**PROBLEM DETAILS:**
With both ends included, repeat exactly the lines of the entries below from the one containing "was (R185, R188). -/" down to the one containing "started (R185). -/", and no others.

**EXCERPTED DATA:**
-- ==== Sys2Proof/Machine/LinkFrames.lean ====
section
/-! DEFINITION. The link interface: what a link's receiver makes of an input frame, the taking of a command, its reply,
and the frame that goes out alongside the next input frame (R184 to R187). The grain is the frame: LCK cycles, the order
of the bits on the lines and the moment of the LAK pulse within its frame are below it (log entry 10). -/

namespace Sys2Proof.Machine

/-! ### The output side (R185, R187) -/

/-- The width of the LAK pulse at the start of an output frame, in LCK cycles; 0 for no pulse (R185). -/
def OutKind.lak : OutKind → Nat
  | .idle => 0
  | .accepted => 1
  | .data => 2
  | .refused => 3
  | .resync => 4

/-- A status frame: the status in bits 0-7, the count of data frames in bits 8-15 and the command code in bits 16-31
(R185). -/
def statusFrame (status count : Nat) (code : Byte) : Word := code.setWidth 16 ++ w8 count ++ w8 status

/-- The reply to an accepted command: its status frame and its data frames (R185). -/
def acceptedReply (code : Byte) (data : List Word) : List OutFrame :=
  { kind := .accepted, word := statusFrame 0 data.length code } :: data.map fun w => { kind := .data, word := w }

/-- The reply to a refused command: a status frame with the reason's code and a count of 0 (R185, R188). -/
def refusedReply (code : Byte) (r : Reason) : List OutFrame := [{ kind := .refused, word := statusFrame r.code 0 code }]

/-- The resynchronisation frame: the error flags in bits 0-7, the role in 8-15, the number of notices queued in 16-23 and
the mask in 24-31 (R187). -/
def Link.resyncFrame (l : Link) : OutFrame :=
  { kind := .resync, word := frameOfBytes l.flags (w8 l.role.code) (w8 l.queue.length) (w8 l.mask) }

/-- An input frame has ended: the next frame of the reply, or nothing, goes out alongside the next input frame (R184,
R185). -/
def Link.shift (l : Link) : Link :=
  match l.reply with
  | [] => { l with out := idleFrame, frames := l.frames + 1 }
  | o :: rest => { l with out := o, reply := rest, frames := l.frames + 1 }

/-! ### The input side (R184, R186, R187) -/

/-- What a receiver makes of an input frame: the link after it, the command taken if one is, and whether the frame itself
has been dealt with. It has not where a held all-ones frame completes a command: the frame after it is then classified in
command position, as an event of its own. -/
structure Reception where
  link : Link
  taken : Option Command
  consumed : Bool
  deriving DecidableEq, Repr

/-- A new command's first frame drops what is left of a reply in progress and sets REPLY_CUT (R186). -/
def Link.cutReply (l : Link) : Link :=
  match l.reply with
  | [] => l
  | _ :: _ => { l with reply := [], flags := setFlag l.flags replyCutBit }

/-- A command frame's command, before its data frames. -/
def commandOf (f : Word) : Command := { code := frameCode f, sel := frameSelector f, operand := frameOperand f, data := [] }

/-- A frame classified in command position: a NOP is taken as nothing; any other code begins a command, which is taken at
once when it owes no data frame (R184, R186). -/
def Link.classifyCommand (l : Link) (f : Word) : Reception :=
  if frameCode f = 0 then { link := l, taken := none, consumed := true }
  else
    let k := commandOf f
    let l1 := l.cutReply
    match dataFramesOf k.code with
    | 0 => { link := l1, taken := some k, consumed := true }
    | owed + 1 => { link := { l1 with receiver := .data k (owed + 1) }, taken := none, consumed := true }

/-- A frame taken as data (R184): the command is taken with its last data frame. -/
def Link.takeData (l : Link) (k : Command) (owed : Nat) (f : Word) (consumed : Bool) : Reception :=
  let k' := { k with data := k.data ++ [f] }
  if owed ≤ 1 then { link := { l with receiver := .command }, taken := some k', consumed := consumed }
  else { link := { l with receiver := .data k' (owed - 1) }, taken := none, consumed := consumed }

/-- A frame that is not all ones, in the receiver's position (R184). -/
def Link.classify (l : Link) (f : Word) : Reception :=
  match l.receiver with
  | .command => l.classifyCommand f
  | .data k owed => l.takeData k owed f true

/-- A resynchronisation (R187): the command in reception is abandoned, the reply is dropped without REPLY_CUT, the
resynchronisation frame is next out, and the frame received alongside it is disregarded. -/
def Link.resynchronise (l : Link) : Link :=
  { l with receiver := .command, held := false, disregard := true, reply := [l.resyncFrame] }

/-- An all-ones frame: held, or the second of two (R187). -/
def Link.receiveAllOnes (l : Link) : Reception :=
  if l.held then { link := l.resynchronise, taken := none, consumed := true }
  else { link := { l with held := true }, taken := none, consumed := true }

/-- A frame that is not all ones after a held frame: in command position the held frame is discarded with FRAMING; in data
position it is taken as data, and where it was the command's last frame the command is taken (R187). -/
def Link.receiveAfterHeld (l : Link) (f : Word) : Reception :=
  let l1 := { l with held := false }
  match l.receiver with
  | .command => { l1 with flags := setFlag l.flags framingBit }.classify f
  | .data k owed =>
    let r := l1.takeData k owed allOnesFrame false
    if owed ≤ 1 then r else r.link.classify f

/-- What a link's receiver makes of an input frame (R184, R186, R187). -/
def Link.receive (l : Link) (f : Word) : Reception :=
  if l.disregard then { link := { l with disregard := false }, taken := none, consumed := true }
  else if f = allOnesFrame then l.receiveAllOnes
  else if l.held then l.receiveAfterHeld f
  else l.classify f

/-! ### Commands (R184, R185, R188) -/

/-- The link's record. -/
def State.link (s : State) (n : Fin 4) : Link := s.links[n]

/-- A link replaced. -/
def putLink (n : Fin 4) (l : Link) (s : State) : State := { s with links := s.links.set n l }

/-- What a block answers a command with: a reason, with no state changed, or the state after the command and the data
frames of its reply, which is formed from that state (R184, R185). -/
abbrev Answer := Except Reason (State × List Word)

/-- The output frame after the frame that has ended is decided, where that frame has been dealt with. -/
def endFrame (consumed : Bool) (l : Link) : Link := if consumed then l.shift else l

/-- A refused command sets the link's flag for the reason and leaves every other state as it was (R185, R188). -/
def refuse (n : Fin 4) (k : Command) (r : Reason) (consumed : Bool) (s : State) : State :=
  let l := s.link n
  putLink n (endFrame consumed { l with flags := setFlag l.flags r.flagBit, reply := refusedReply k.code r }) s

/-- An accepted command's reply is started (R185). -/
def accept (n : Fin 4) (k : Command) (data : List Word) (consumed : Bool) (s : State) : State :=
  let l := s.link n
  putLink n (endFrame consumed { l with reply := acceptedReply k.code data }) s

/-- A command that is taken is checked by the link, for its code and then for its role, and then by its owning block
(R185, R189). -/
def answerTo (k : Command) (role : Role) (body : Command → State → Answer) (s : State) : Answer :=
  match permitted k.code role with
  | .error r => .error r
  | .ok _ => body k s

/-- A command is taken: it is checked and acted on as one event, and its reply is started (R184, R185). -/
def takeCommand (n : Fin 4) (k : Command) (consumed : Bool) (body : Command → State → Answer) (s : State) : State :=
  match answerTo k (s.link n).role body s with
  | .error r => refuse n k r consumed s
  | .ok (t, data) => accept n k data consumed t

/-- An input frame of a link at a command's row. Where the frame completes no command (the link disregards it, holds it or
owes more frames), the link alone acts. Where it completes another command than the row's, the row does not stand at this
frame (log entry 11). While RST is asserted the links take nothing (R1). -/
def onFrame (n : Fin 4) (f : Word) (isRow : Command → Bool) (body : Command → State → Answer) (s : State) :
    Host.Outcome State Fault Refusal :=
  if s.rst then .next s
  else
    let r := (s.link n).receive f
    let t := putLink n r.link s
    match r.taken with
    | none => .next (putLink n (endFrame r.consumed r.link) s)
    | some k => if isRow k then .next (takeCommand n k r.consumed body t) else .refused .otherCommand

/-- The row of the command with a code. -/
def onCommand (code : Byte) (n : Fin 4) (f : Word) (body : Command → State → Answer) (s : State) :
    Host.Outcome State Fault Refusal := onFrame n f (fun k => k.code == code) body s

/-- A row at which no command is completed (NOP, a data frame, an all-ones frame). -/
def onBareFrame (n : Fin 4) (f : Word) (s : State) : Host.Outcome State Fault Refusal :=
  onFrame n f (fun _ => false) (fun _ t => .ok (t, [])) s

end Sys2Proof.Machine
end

**THE COMPLETED TASK:**
/-- A refused command sets the link's flag for the reason and leaves every other state as it was (R185, R188). -/
def refuse (n : Fin 4) (k : Command) (r : Reason) (consumed : Bool) (s : State) : State :=
  let l := s.link n
  putLink n (endFrame consumed { l with flags := setFlag l.flags r.flagBit, reply := refusedReply k.code r }) s

/-- An accepted command's reply is started (R185). -/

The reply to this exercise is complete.